Commands for managing your “jobs”: Memo
Contents
view
Information about a job
to report information about active or completed job.
sacct -j job-id
To submit a job
The script will typically contain one or more srun commands to launch parallel tasks.
sbatch script.slurm sbatch -x node037 my_script.sh -> submits by excluding a calculation node
To cancel a job
scancel job-id
Information about partitions and nodes
sinfo
To list free nodes
Partition which integrate nodes is mentionned
sinfo --states=idle
Node states
- mix : consumable resources partially allocated
- idle : available to requests consumable resources
- drain : unavailable for use per system administrator request
- drng : currently executing a job, but will not be allocated to additional jobs.

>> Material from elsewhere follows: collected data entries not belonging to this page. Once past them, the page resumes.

-- ==== Sys2Proof/Laws/State.lean ====
section
/-! SUPPORT. What each update of the state leaves of every field: one lemma per field and update. -/

namespace Sys2Proof.Machine

@[simp] theorem wr_phase (s : State) (k v : Nat) : (wr s k v).phase = s.phase := (rfl)
@[simp] theorem wr_unit (s : State) (k v : Nat) : (wr s k v).unit = s.unit := (rfl)
@[simp] theorem wr_tick (s : State) (k v : Nat) : (wr s k v).tick = s.tick := (rfl)
@[simp] theorem wr_tbs (s : State) (k v : Nat) : (wr s k v).tbs = s.tbs := (rfl)
@[simp] theorem wr_ns (s : State) (k v : Nat) : (wr s k v).ns = s.ns := (rfl)
@[simp] theorem wr_sec (s : State) (k v : Nat) : (wr s k v).sec = s.sec := (rfl)
@[simp] theorem wr_fired (s : State) (k v : Nat) : (wr s k v).fired = s.fired := (rfl)
@[simp] theorem wr_claims (s : State) (k v : Nat) : (wr s k v).claims = s.claims := (rfl)
@[simp] theorem wr_stage (s : State) (k v : Nat) : (wr s k v).stage = s.stage := (rfl)
@[simp] theorem wr_chans (s : State) (k v : Nat) : (wr s k v).chans = s.chans := (rfl)
@[simp] theorem wr_boot (s : State) (k v : Nat) : (wr s k v).boot = s.boot := (rfl)
@[simp] theorem wr_life (s : State) (k v : Nat) : (wr s k v).life = s.life := (rfl)
@[simp] theorem wr_lines (s : State) (k v : Nat) : (wr s k v).lines = s.lines := (rfl)
@[simp] theorem wr_tables (s : State) (k v : Nat) : (wr s k v).tables = s.tables := (rfl)
@[simp] theorem wr_perf (s : State) (k v : Nat) : (wr s k v).perf = s.perf := (rfl)
@[simp] theorem wr_assoc (s : State) (k v : Nat) : (wr s k v).assoc = s.assoc := (rfl)
@[simp] theorem wr_dp (s : State) (k v : Nat) : (wr s k v).dp = s.dp := (rfl)
@[simp] theorem wr_stats (s : State) (k v : Nat) : (wr s k v).stats = s.stats := (rfl)
@[simp] theorem wr_fab (s : State) (k v : Nat) : (wr s k v).fab = s.fab := (rfl)
@[simp] theorem wr_hbm (s : State) (k v : Nat) : (wr s k v).hbm = s.hbm := (rfl)
@[simp] theorem wr_beryl (s : State) (k v : Nat) : (wr s k v).beryl = s.beryl := (rfl)
@[simp] theorem wr_jasper (s : State) (k v : Nat) : (wr s k v).jasper = s.jasper := (rfl)
@[simp] theorem wr_keys (s : State) (k v : Nat) : (wr s k v).keys = s.keys := (rfl)
@[simp] theorem wr_onyx (s : State) (k v : Nat) : (wr s k v).onyx = s.onyx := (rfl)
@[simp] theorem wr_draws (s : State) (k v : Nat) : (wr s k v).draws = s.draws := (rfl)
@[simp] theorem wr_reply (s : State) (k v : Nat) : (wr s k v).reply = s.reply := (rfl)
@[simp] theorem wr_out (s : State) (k v : Nat) : (wr s k v).out = s.out := (rfl)
@[simp] theorem wr_pending (s : State) (k v : Nat) : (wr s k v).pending = s.pending := (rfl)

@[simp] theorem emit_regs (s : State) (o : Output) : (emit s o).regs = s.regs := (rfl)
@[simp] theorem emit_phase (s : State) (o : Output) : (emit s o).phase = s.phase := (rfl)
@[simp] theorem emit_unit (s : State) (o : Output) : (emit s o).unit = s.unit := (rfl)
@[simp] theorem emit_tick (s : State) (o : Output) : (emit s o).tick = s.tick := (rfl)
@[simp] theorem emit_tbs (s : State) (o : Output) : (emit s o).tbs = s.tbs := (rfl)
@[simp] theorem emit_ns (s : State) (o : Output) : (emit s o).ns = s.ns := (rfl)
@[simp] theorem emit_sec (s : State) (o : Output) : (emit s o).sec = s.sec := (rfl)
@[simp] theorem emit_fired (s : State) (o : Output) : (emit s o).fired = s.fired := (rfl)
@[simp] theorem emit_claims (s : State) (o : Output) : (emit s o).claims = s.claims := (rfl)
@[simp] theorem emit_stage (s : State) (o : Output) : (emit s o).stage = s.stage := (rfl)
@[simp] theorem emit_chans (s : State) (o : Output) : (emit s o).chans = s.chans := (rfl)
@[simp] theorem emit_boot (s : State) (o : Output) : (emit s o).boot = s.boot := (rfl)
@[simp] theorem emit_life (s : State) (o : Output) : (emit s o).life = s.life := (rfl)
@[simp] theorem emit_lines (s : State) (o : Output) : (emit s o).lines = s.lines := (rfl)
@[simp] theorem emit_tables (s : State) (o : Output) : (emit s o).tables = s.tables := (rfl)
@[simp] theorem emit_perf (s : State) (o : Output) : (emit s o).perf = s.perf := (rfl)
@[simp] theorem emit_assoc (s : State) (o : Output) : (emit s o).assoc = s.assoc := (rfl)
@[simp] theorem emit_dp (s : State) (o : Output) : (emit s o).dp = s.dp := (rfl)
@[simp] theorem emit_stats (s : State) (o : Output) : (emit s o).stats = s.stats := (rfl)
@[simp] theorem emit_fab (s : State) (o : Output) : (emit s o).fab = s.fab := (rfl)
@[simp] theorem emit_hbm (s : State) (o : Output) : (emit s o).hbm = s.hbm := (rfl)
@[simp] theorem emit_beryl (s : State) (o : Output) : (emit s o).beryl = s.beryl := (rfl)
@[simp] theorem emit_jasper (s : State) (o : Output) : (emit s o).jasper = s.jasper := (rfl)
@[simp] theorem emit_keys (s : State) (o : Output) : (emit s o).keys = s.keys := (rfl)
@[simp] theorem emit_onyx (s : State) (o : Output) : (emit s o).onyx = s.onyx := (rfl)
@[simp] theorem emit_draws (s : State) (o : Output) : (emit s o).draws = s.draws := (rfl)
@[simp] theorem emit_reply (s : State) (o : Output) : (emit s o).reply = s.reply := (rfl)
@[simp] theorem emit_pending (s : State) (o : Output) : (emit s o).pending = s.pending := (rfl)

@[simp] theorem replied_regs (s : State) (c : Code) (l : List Word) : (replied s c l).regs = s.regs := (rfl)
@[simp] theorem replied_phase (s : State) (c : Code) (l : List Word) : (replied s c l).phase = s.phase := (rfl)
@[simp] theorem replied_unit (s : State) (c : Code) (l : List Word) : (replied s c l).unit = s.unit := (rfl)
@[simp] theorem replied_tick (s : State) (c : Code) (l : List Word) : (replied s c l).tick = s.tick := (rfl)
@[simp] theorem replied_tbs (s : State) (c : Code) (l : List Word) : (replied s c l).tbs = s.tbs := (rfl)
@[simp] theorem replied_ns (s : State) (c : Code) (l : List Word) : (replied s c l).ns = s.ns := (rfl)
@[simp] theorem replied_sec (s : State) (c : Code) (l : List Word) : (replied s c l).sec = s.sec := (rfl)
@[simp] theorem replied_fired (s : State) (c : Code) (l : List Word) : (replied s c l).fired = s.fired := (rfl)
@[simp] theorem replied_claims (s : State) (c : Code) (l : List Word) : (replied s c l).claims = s.claims := (rfl)
@[simp] theorem replied_stage (s : State) (c : Code) (l : List Word) : (replied s c l).stage = s.stage := (rfl)
@[simp] theorem replied_chans (s : State) (c : Code) (l : List Word) : (replied s c l).chans = s.chans := (rfl)
@[simp] theorem replied_boot (s : State) (c : Code) (l : List Word) : (replied s c l).boot = s.boot := (rfl)
@[simp] theorem replied_life (s : State) (c : Code) (l : List Word) : (replied s c l).life = s.life := (rfl)
@[simp] theorem replied_lines (s : State) (c : Code) (l : List Word) : (replied s c l).lines = s.lines := (rfl)
@[simp] theorem replied_tables (s : State) (c : Code) (l : List Word) : (replied s c l).tables = s.tables := (rfl)
@[simp] theorem replied_perf (s : State) (c : Code) (l : List Word) : (replied s c l).perf = s.perf := (rfl)
@[simp] theorem replied_assoc (s : State) (c : Code) (l : List Word) : (replied s c l).assoc = s.assoc := (rfl)
@[simp] theorem replied_dp (s : State) (c : Code) (l : List Word) : (replied s c l).dp = s.dp := (rfl)
@[simp] theorem replied_stats (s : State) (c : Code) (l : List Word) : (replied s c l).stats = s.stats := (rfl)
@[simp] theorem replied_fab (s : State) (c : Code) (l : List Word) : (replied s c l).fab = s.fab := (rfl)
@[simp] theorem replied_hbm (s : State) (c : Code) (l : List Word) : (replied s c l).hbm = s.hbm := (rfl)
@[simp] theorem replied_beryl (s : State) (c : Code) (l : List Word) : (replied s c l).beryl = s.beryl := (rfl)
@[simp] theorem replied_jasper (s : State) (c : Code) (l : List Word) : (replied s c l).jasper = s.jasper := (rfl)
@[simp] theorem replied_keys (s : State) (c : Code) (l : List Word) : (replied s c l).keys = s.keys := (rfl)
@[simp] theorem replied_onyx (s : State) (c : Code) (l : List Word) : (replied s c l).onyx = s.onyx := (rfl)
@[simp] theorem replied_draws (s : State) (c : Code) (l : List Word) : (replied s c l).draws = s.draws := (rfl)
@[simp] theorem replied_out (s : State) (c : Code) (l : List Word) : (replied s c l).out = s.out := (rfl)
@[simp] theorem replied_pending (s : State) (c : Code) (l : List Word) : (replied s c l).pending = s.pending := (rfl)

The node will be changed to state DRAINED when the last job on it completes
- alloc : consumable resources fully allocated
- down : unavailable for use. Slurm can automatically place nodes in this state if some failure occurs.
State of your jobs
squeue --me
Job states
- BF BOOT_FAIL Job terminated due to launch failure.
- CA CANCELLED Job was explicitly cancelled.

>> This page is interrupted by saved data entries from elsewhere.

-- ==== Sys2Proof/Laws/Frames.lean ====
section
/-! SUPPORT. Frames: how they compose, and what each shared operation adds to the frame of what came before it. -/

namespace Sys2Proof.Machine

theorem Part.same_refl (p : Part) (s : State) : p.same s s := by cases p <;> simp [Part.same]
theorem Part.same_trans {p : Part} {s t u : State} (h : p.same s t) (h' : p.same t u) : p.same s u := by
  cases p <;> simp_all [Part.same]

variable {ks : List Nat} {ps : List Part} {s t u : State}

theorem Frame.refl : Frame ks ps s s := ⟨fun _ _ => rfl, fun p _ => p.same_refl s⟩
theorem EvFrame.refl : EvFrame ks ps s s := ⟨fun _ _ _ => rfl, fun p _ => p.same_refl s⟩
theorem Frame.trans (h : Frame ks ps s t) (h' : Frame ks ps t u) : Frame ks ps s u :=
  ⟨fun k hk => (h'.1 k hk).trans (h.1 k hk), fun p hp => Part.same_trans (h.2 p hp) (h'.2 p hp)⟩
theorem EvFrame.trans (h : EvFrame ks ps s t) (h' : EvFrame ks ps t u) : EvFrame ks ps s u :=
  ⟨fun k he hk => (h'.1 k he hk).trans (h.1 k he hk), fun p hp => Part.same_trans (h.2 p hp) (h'.2 p hp)⟩
theorem Frame.toEv (h : Frame ks ps s t) : EvFrame ks ps s t :=
  ⟨fun k _ hk => h.1 k hk, fun p hp => h.2 p (fun h' => hp (List.mem_append_right _ h'))⟩
theorem Frame.mono {ks' : List Nat} {ps' : List Part} (h : Frame ks ps s t) (hk : ks ⊆ ks') (hp : ps ⊆ ps') : Frame ks' ps' s t :=
  ⟨fun k h' => h.1 k (fun h'' => h' (hk h'')), fun p h' => h.2 p (fun h'' => h' (hp h''))⟩

/-- Only the named parts change; the register file does not. -/
theorem Frame.of_parts (hr : t.regs = s.regs) (h : ∀ p, p ∉ ps → p.same s t) : Frame ks ps s t := ⟨fun k _ => rd_of_regs hr k, h⟩

theorem RaiseFrame.ev (h : RaiseFrame s t) : EvFrame ks ps s t :=
  ⟨fun k he _ => h.regs k he, fun p hp => by
    cases p <;> first
      | exact absurd (List.mem_append_left _ (by decide)) hp
      | simp [Part.same, h.tick, h.tbs, h.claims, h.stage, h.boot, h.life, h.lines, h.tables, h.assoc, h.dp, h.stats, h.fab,
          h.hbm, h.beryl, h.jasper, h.keys, h.onyx, h.draws, h.out]⟩
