-- ==== Sys2Proof/Laws/PerInstr.lean ====
section
/-! SUPPORT. Families of statements made command by command. -/

namespace Sys2Proof.Laws.Requester

/-- A well-formed command that a requester makes names one of the five channels. -/
def Statement (i : Instr) : Prop := i.wf = true → ∀ r, i.by = some r → r.ch < 5

theorem left {a b : Bool} (h : (a && b) = true) : a = true := (Bool.and_eq_true_iff.mp h).1
theorem of_ok {r x : Req} (h : r.ok = true) (e : some r = some x) : x.ch < 5 := by cases e; exact of_decide_eq_true h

- CD COMPLETED Job has terminated.
- CF CONFIGURING Job has been allocated resources, but are waiting for them to become ready for use.

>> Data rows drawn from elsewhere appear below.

theorem fabSend_frame {dst grp ep : Nat} {pl : List Word} (h : routeTo s (msgVer typ) dst = some o) :
    Frame [K.linkTxMsgs o] [.fabric, .out] s (fabSend s typ dst grp ep pl) := by
  simp only [fabSend, h]
  exact Frame.trans (.set_fab (by decide) .refl) fabOut_frame

theorem roleWords_received : roleWords (received s m) g = roleWords s g := by
  rw [roleWords, received_same.roleEpochOf, received_same.roleAt, roleWords]

/-! ROLE_CTRL (R391, R414). -/

/-- The defined bits of ROLE_CTRL. -/
abbrev roleCtrlKept (v : Nat) : Nat := Nat.land v 0xB8FF0F03

theorem exec_roleCtrlWrite (hv : v < 2 ^ 32) :
    exec (.roleCtrlWrite r g v) s = done s (access s r (K.roleCtrl g) true (roleCtrlEff g v)) := by
  change done s (access s r (K.roleCtrl g) true (roleCtrlEff g (v % 2 ^ 32))) = _
  rw [Nat.mod_eq_of_lt hv]

theorem bit_roleCtrlKept : bit (roleCtrlKept v) 31 = bit v 31 := by
  rw [bit_land, show bit 0xB8FF0F03 31 = true by decide, Bool.and_true]

theorem bits_eq_of_bits (h : bit n 28 = bit v 28) (h' : bit n 29 = bit v 29) : bits n 29 28 = bits v 29 28 := by
  simp only [bit, beq_eq_beq, bits] at *
  omega

theorem mode_roleCtrlKept : bits (roleCtrlKept v) 29 28 = bits v 29 28 := by
  apply bits_eq_of_bits
  · rw [bit_land, show bit 0xB8FF0F03 28 = true by decide, Bool.and_true]
  · rw [bit_land, show bit 0xB8FF0F03 29 = true by decide, Bool.and_true]

theorem roleCtrlEff_reserved (h : bits v 29 28 = 0 ∨ bits v 29 28 = 3) : roleCtrlEff g v s = abortR s .unsupportedValue :=
  if_pos (by rwa [← mode_roleCtrlKept] at h)

/-- What an entry switched off clears besides its settings. -/
def roleOffKeys (g : Nat) : List Nat := [K.roleEpoch g, K.health g, K.peerHealth g, K.leaseExpiry g, K.roleSwitchTick g, K.resyncLeft]

theorem roleOff_frame : Frame (roleOffKeys g) [.fabric] s (roleOff s g) := by
  have hcleared : Frame (roleOffKeys g) [.fabric] s (wr (wr (wr (setRole s g role0) (K.roleEpoch g) 0) (K.health g) 0) (K.peerHealth g) 0) :=
    .wr (by simp [roleOffKeys]) (.wr (by simp [roleOffKeys]) (.wr (by simp [roleOffKeys]) (.set_fab (by decide) .refl)))
  exact .set_fab (by decide) (.wr (by simp [roleOffKeys]) (.wr (by simp [roleOffKeys]) (.wr (by simp [roleOffKeys]) hcleared)))

theorem roleOff_reads (hg : g < 4) : roleAt (roleOff s g) g = role0 ∧ rd (roleOff s g) (K.roleEpoch g) = 0 ∧ (roleOff s g).fab.halted = false ∧
    (rolePair s g = true → (roleOff s g).fab.lock = false) := by
  refine ⟨roleAt_setRole_same s g role0, ?_, rfl, fun h => if_pos h⟩
  have hregs : (roleOff s g).regs = (wr (wr (wr (wr (wr (wr (setRole s g role0) (K.roleEpoch g) 0) (K.health g) 0) (K.peerHealth g) 0)
    (K.leaseExpiry g) none64) (K.roleSwitchTick g) none64) K.resyncLeft 0).regs := rfl
  rw [rd_of_regs hregs]
  rw [rd_wr_ne _ _ (by simp only [K.resyncLeft, K.roleEpoch]; omega), rd_wr_ne _ _ (by simp only [K.roleSwitchTick, K.roleEpoch]; omega),
    rd_wr_ne _ _ (by simp only [K.leaseExpiry, K.roleEpoch]; omega), rd_wr_ne _ _ (by simp only [K.peerHealth, K.roleEpoch]; omega),
    rd_wr_ne _ _ (by simp only [K.health, K.roleEpoch]; omega), rd_wr_same]

/-- The entry switched off, with its new settings. -/
def roleCtrlSet (s : State) (g v : Nat) : State := wr (roleOff s g) (K.roleCtrl g) v

theorem roleCtrlSet_frame : Frame (K.roleCtrl g :: roleOffKeys g) [.fabric] s (roleCtrlSet s g v) :=
  .wr (by simp) (roleOff_frame.mono (List.subset_cons_self ..) (by decide))

theorem roleCtrlSet_ctrl : rd (roleCtrlSet s g v) (K.roleCtrl g) = v := rd_wr_same ..

theorem roleCtrlSet_epoch (hg : g < 4) : rd (roleCtrlSet s g v) (K.roleEpoch g) = 0 :=
  (rd_wr_ne _ _ (by simp only [K.roleCtrl, K.roleEpoch]; omega)).trans (roleOff_reads hg).2.1

theorem roleCtrlSet_role (hg : g < 4) : roleAt (roleCtrlSet s g v) g = role0 := (roleOff_reads hg).1
theorem roleCtrlSet_fab : (roleCtrlSet s g v).fab = (roleOff s g).fab := wr_fab ..

/-- The entry enabled afresh. -/
def roleEnabled (s : State) (g v : Nat) : State := setRole (roleCtrlSet s g v) g { role0 with st := 1, since := s.tick.elapsed }

theorem roleEnabled_regs : (roleEnabled s g v).regs = (roleCtrlSet s g v).regs := rfl

theorem roleEnabled_role : roleAt (roleEnabled s g v) g = { role0 with st := 1, since := s.tick.elapsed } := roleAt_setRole_same (roleCtrlSet s g v) g _

/-- A write of a MODE that is not reserved. -/
theorem roleCtrlEff_mode (h : bits v 29 28 = 1 ∨ bits v 29 28 = 2) : roleCtrlEff g v s =
    if roleEn s g = true then
      (if bit v 31 = true then abortR s .wrongState else okR (roleCtrlSet s g (roleCtrlKept v)))
    else if (!bit v 31) = true then okR (wr s (K.roleCtrl g) (roleCtrlKept v))
    else if (!roleCtrlOk s g (roleCtrlKept v)) = true then abortR s .unsupportedValue
    else okR (roleEnabled s g (roleCtrlKept v)) := by
  have hmode : ¬ (bits (roleCtrlKept v) 29 28 = 0 ∨ bits (roleCtrlKept v) 29 28 = 3) := by
    rw [mode_roleCtrlKept]
    omega
  refine (if_neg hmode).trans ?_
  rw [bit_roleCtrlKept]
  rfl

section
variable (hm : bits v 29 28 = 1 ∨ bits v 29 28 = 2)
include hm

theorem roleCtrlEff_enabled (he : roleEn s g = true) (hb : bit v 31 = true) : roleCtrlEff g v s = abortR s .wrongState := by
  rw [roleCtrlEff_mode hm, if_pos he, if_pos hb]

theorem roleCtrlEff_off (he : roleEn s g = true) (hb : bit v 31 = false) : roleCtrlEff g v s = okR (roleCtrlSet s g (roleCtrlKept v)) := by
  rw [roleCtrlEff_mode hm, if_pos he, hb, if_neg (by decide)]

theorem roleCtrlEff_stores (he : roleEn s g = false) (hb : bit v 31 = false) :
    roleCtrlEff g v s = okR (wr s (K.roleCtrl g) (roleCtrlKept v)) := by
  rw [roleCtrlEff_mode hm, he, if_neg (by decide), hb, if_pos (by decide)]

theorem roleCtrlEff_enables (he : roleEn s g = false) (hb : bit v 31 = true) (hok : roleCtrlOk s g (roleCtrlKept v) = true) :
    roleCtrlEff g v s = okR (roleEnabled s g (roleCtrlKept v)) := by
  rw [roleCtrlEff_mode hm, he, if_neg (by decide), hb, if_neg (by decide), hok, if_neg (by decide)]

end

theorem wr_roleCtrl : rd (wr s (K.roleCtrl g) v) (K.roleCtrl g) = v := rd_wr_same ..

/-! PREFER_ACTIVE (R414). -/

/-- The standby that becomes active without a sweep. -/
def preferred (s : State) (g : Nat) : State :=
  let x := setRole (wr s (K.roleEpoch g) ((roleEpochOf s g + 1) % 2 ^ 32)) g { roleAt s g with st := 3, node := some (nodeId s), heard := true }
  { x with fab := { x.fab with lock := s.fab.lock || rolePair s g, lockAt := s.tick.clock, halted := false } }

theorem preferred_epoch : rd (preferred s g) (K.roleEpoch g) = (roleEpochOf s g + 1) % 2 ^ 32 :=
  rd_wr_same s (K.roleEpoch g) ((roleEpochOf s g + 1) % 2 ^ 32)

/-- An unheard standby whose entry prefers to be active. -/
structure Prefers (s : State) (g : Nat) : Prop where
  enabled : roleEn s g = true
  asked : rdBit s (K.roleCtrl g) 27 = true
  standby : (roleAt s g).st = 1
  notTaking : (roleAt s g).taking = none
  unheard : (roleAt s g).heard = false
  waited : (roleAt s g).since + 2 ≤ s.tick.elapsed
  unblocked : classBlocked s g = false
  free : rolePair s g = false ∨ lockHigh s = true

- CG COMPLETING Job is in the process of completing.
- F FAILED Job terminated with error code.
- NF NODE_FAIL Job terminated due to failure of one or more allocated nodes.
- OOM OUT_OF_MEMORY Job experienced out of memory error.
- PD PENDING Job is awaiting resource allocation.
- PR PREEMPTED Job terminated due to preemption.
- R RUNNING Job currently has an allocation.
- RD RESV_DEL_HOLD Job is being held after requested reservation was deleted.
- RF REQUEUE_FED Job is being requeued by a federation.
- RH REQUEUE_HOLD Held job is being requeued.
- RQ REQUEUED Completing job is being requeued.
- RS RESIZING Job is about to change size.
- SI SIGNALING Job is being signaled.
- SE SPECIAL_EXIT The job was requeued in a special state.
- SO STAGE_OUT Job is staging out files.
- ST STOPPED Job has an allocation, but execution has been stopped with SIGSTOP signal. CPUS have been retained by this job.
- S SUSPENDED Job has an allocation, but execution has been suspended and CPUs have been released for other jobs.
- TO TIMEOUT Job terminated upon reaching its time limit.
Job in real time
To submit a job in real time. srun has a wide variety of options.
srun command with parameters